→ **Exercise goal**:
Copy every record below exactly as it appears.

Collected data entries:
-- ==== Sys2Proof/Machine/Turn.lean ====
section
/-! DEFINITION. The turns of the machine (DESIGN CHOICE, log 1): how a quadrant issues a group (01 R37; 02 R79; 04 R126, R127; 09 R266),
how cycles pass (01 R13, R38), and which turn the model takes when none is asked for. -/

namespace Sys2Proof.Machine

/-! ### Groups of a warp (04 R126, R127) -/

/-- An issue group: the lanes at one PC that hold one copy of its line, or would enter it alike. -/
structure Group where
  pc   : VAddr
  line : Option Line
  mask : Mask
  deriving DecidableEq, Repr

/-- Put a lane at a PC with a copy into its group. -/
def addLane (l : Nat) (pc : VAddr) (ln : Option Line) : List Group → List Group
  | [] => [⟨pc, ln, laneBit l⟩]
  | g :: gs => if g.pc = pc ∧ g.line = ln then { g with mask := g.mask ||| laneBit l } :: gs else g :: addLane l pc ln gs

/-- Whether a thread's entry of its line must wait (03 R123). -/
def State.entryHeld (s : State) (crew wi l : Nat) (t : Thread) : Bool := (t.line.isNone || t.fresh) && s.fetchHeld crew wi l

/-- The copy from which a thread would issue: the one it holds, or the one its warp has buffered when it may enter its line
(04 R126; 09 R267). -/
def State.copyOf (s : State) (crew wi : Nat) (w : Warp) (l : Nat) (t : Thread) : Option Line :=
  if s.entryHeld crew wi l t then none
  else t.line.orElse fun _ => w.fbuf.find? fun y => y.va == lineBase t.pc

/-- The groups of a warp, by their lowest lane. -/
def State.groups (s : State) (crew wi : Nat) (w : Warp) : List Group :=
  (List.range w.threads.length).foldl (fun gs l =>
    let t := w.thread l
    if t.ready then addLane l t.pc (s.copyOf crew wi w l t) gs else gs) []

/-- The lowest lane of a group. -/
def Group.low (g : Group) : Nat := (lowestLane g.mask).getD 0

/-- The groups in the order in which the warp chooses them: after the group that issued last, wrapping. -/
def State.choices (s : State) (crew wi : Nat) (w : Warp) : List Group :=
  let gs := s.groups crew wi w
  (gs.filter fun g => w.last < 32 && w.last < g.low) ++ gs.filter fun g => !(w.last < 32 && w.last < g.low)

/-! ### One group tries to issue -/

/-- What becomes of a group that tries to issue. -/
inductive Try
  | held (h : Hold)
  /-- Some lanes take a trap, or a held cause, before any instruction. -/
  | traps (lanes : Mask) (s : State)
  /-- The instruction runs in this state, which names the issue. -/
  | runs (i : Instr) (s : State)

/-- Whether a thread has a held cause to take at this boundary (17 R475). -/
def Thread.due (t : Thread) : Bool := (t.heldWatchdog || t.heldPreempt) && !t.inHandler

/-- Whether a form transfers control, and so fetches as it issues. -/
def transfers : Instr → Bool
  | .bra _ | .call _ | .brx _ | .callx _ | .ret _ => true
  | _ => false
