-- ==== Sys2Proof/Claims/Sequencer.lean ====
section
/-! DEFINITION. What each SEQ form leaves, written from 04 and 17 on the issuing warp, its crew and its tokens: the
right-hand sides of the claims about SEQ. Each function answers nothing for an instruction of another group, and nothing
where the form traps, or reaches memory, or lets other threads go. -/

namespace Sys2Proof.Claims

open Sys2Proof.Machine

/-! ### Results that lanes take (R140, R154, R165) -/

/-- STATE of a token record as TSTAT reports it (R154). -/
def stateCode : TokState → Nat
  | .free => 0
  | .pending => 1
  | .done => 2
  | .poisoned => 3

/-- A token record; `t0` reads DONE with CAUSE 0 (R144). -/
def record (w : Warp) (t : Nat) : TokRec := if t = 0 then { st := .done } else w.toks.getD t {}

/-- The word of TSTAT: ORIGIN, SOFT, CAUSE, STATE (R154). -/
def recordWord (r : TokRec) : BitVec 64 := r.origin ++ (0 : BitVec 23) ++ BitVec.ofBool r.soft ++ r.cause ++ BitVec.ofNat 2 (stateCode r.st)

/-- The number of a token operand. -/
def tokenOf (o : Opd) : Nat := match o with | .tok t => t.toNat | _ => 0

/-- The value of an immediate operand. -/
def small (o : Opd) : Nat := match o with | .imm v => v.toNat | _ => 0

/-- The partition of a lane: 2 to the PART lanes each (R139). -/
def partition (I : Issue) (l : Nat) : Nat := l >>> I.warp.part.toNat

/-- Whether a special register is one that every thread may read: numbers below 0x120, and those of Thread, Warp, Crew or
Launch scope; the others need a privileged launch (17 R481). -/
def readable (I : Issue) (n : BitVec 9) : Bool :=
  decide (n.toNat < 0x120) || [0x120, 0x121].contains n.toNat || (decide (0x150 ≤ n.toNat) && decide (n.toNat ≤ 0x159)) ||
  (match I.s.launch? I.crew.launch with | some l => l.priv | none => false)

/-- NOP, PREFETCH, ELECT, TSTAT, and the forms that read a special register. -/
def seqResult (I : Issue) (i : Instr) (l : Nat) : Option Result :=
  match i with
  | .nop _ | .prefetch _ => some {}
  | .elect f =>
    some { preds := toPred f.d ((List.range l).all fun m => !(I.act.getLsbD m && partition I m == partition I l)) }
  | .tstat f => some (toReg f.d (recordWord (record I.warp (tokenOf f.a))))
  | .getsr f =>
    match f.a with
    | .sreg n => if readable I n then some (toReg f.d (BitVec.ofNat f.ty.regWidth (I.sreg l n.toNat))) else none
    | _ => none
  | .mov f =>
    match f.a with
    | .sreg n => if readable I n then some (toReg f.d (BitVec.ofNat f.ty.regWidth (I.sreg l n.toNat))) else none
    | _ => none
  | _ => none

→ **Output for this task**:
-- ==== Sys2Proof/Machine/Turn.lean ====
section
/-! DEFINITION. The turns of the machine (DESIGN CHOICE, log 1): how a quadrant issues a group (01 R37; 02 R79; 04 R126, R127; 09 R266),
how cycles pass (01 R13, R38), and which turn the model takes when none is asked for. -/

namespace Sys2Proof.Machine

/-! ### Groups of a warp (04 R126, R127) -/

/-- An issue group: the lanes at one PC that hold one copy of its line, or would enter it alike. -/
structure Group where
  pc   : VAddr
  line : Option Line
  mask : Mask
  deriving DecidableEq, Repr

/-- Put a lane at a PC with a copy into its group. -/
def addLane (l : Nat) (pc : VAddr) (ln : Option Line) : List Group → List Group
  | [] => [⟨pc, ln, laneBit l⟩]
  | g :: gs => if g.pc = pc ∧ g.line = ln then { g with mask := g.mask ||| laneBit l } :: gs else g :: addLane l pc ln gs

/-- Whether a thread's entry of its line must wait (03 R123). -/
def State.entryHeld (s : State) (crew wi l : Nat) (t : Thread) : Bool := (t.line.isNone || t.fresh) && s.fetchHeld crew wi l

/-- The copy from which a thread would issue: the one it holds, or the one its warp has buffered when it may enter its line
(04 R126; 09 R267). -/
def State.copyOf (s : State) (crew wi : Nat) (w : Warp) (l : Nat) (t : Thread) : Option Line :=
  if s.entryHeld crew wi l t then none
  else t.line.orElse fun _ => w.fbuf.find? fun y => y.va == lineBase t.pc

/-- The groups of a warp, by their lowest lane. -/
def State.groups (s : State) (crew wi : Nat) (w : Warp) : List Group :=
  (List.range w.threads.length).foldl (fun gs l =>
    let t := w.thread l
    if t.ready then addLane l t.pc (s.copyOf crew wi w l t) gs else gs) []

/-- The lowest lane of a group. -/
def Group.low (g : Group) : Nat := (lowestLane g.mask).getD 0

/-- The groups in the order in which the warp chooses them: after the group that issued last, wrapping. -/
def State.choices (s : State) (crew wi : Nat) (w : Warp) : List Group :=
  let gs := s.groups crew wi w
  (gs.filter fun g => w.last < 32 && w.last < g.low) ++ gs.filter fun g => !(w.last < 32 && w.last < g.low)

/-! ### One group tries to issue -/

/-- What becomes of a group that tries to issue. -/
inductive Try
  | held (h : Hold)
  /-- Some lanes take a trap, or a held cause, before any instruction. -/
  | traps (lanes : Mask) (s : State)
  /-- The instruction runs in this state, which names the issue. -/
  | runs (i : Instr) (s : State)

/-- Whether a thread has a held cause to take at this boundary (17 R475). -/
def Thread.due (t : Thread) : Bool := (t.heldWatchdog || t.heldPreempt) && !t.inHandler

/-- Whether a form transfers control, and so fetches as it issues. -/
def transfers : Instr → Bool
  | .bra _ | .call _ | .brx _ | .callx _ | .ret _ => true
  | _ => false
-- ==== Sys2Proof/Claims/Sequencer.lean ====
section
/-! DEFINITION. What each SEQ form leaves, written from 04 and 17 on the issuing warp, its crew and its tokens: the
right-hand sides of the claims about SEQ. Each function answers nothing for an instruction of another group, and nothing
where the form traps, or reaches memory, or lets other threads go. -/

namespace Sys2Proof.Claims

open Sys2Proof.Machine

/-! ### Results that lanes take (R140, R154, R165) -/

/-- STATE of a token record as TSTAT reports it (R154). -/
def stateCode : TokState → Nat
  | .free => 0
  | .pending => 1
  | .done => 2
  | .poisoned => 3

/-- A token record; `t0` reads DONE with CAUSE 0 (R144). -/
def record (w : Warp) (t : Nat) : TokRec := if t = 0 then { st := .done } else w.toks.getD t {}

/-- The word of TSTAT: ORIGIN, SOFT, CAUSE, STATE (R154). -/
def recordWord (r : TokRec) : BitVec 64 := r.origin ++ (0 : BitVec 23) ++ BitVec.ofBool r.soft ++ r.cause ++ BitVec.ofNat 2 (stateCode r.st)

/-- The number of a token operand. -/
def tokenOf (o : Opd) : Nat := match o with | .tok t => t.toNat | _ => 0

/-- The value of an immediate operand. -/
def small (o : Opd) : Nat := match o with | .imm v => v.toNat | _ => 0

/-- The partition of a lane: 2 to the PART lanes each (R139). -/
def partition (I : Issue) (l : Nat) : Nat := l >>> I.warp.part.toNat

/-- Whether a special register is one that every thread may read: numbers below 0x120, and those of Thread, Warp, Crew or
Launch scope; the others need a privileged launch (17 R481). -/
def readable (I : Issue) (n : BitVec 9) : Bool :=
  decide (n.toNat < 0x120) || [0x120, 0x121].contains n.toNat || (decide (0x150 ≤ n.toNat) && decide (n.toNat ≤ 0x159)) ||
  (match I.s.launch? I.crew.launch with | some l => l.priv | none => false)

/-- NOP, PREFETCH, ELECT, TSTAT, and the forms that read a special register. -/
def seqResult (I : Issue) (i : Instr) (l : Nat) : Option Result :=
  match i with
  | .nop _ | .prefetch _ => some {}
  | .elect f =>
    some { preds := toPred f.d ((List.range l).all fun m => !(I.act.getLsbD m && partition I m == partition I l)) }
  | .tstat f => some (toReg f.d (recordWord (record I.warp (tokenOf f.a))))
  | .getsr f =>
    match f.a with
    | .sreg n => if readable I n then some (toReg f.d (BitVec.ofNat f.ty.regWidth (I.sreg l n.toNat))) else none
    | _ => none
  | .mov f =>
    match f.a with
    | .sreg n => if readable I n then some (toReg f.d (BitVec.ofNat f.ty.regWidth (I.sreg l n.toNat))) else none
    | _ => none
  | _ => none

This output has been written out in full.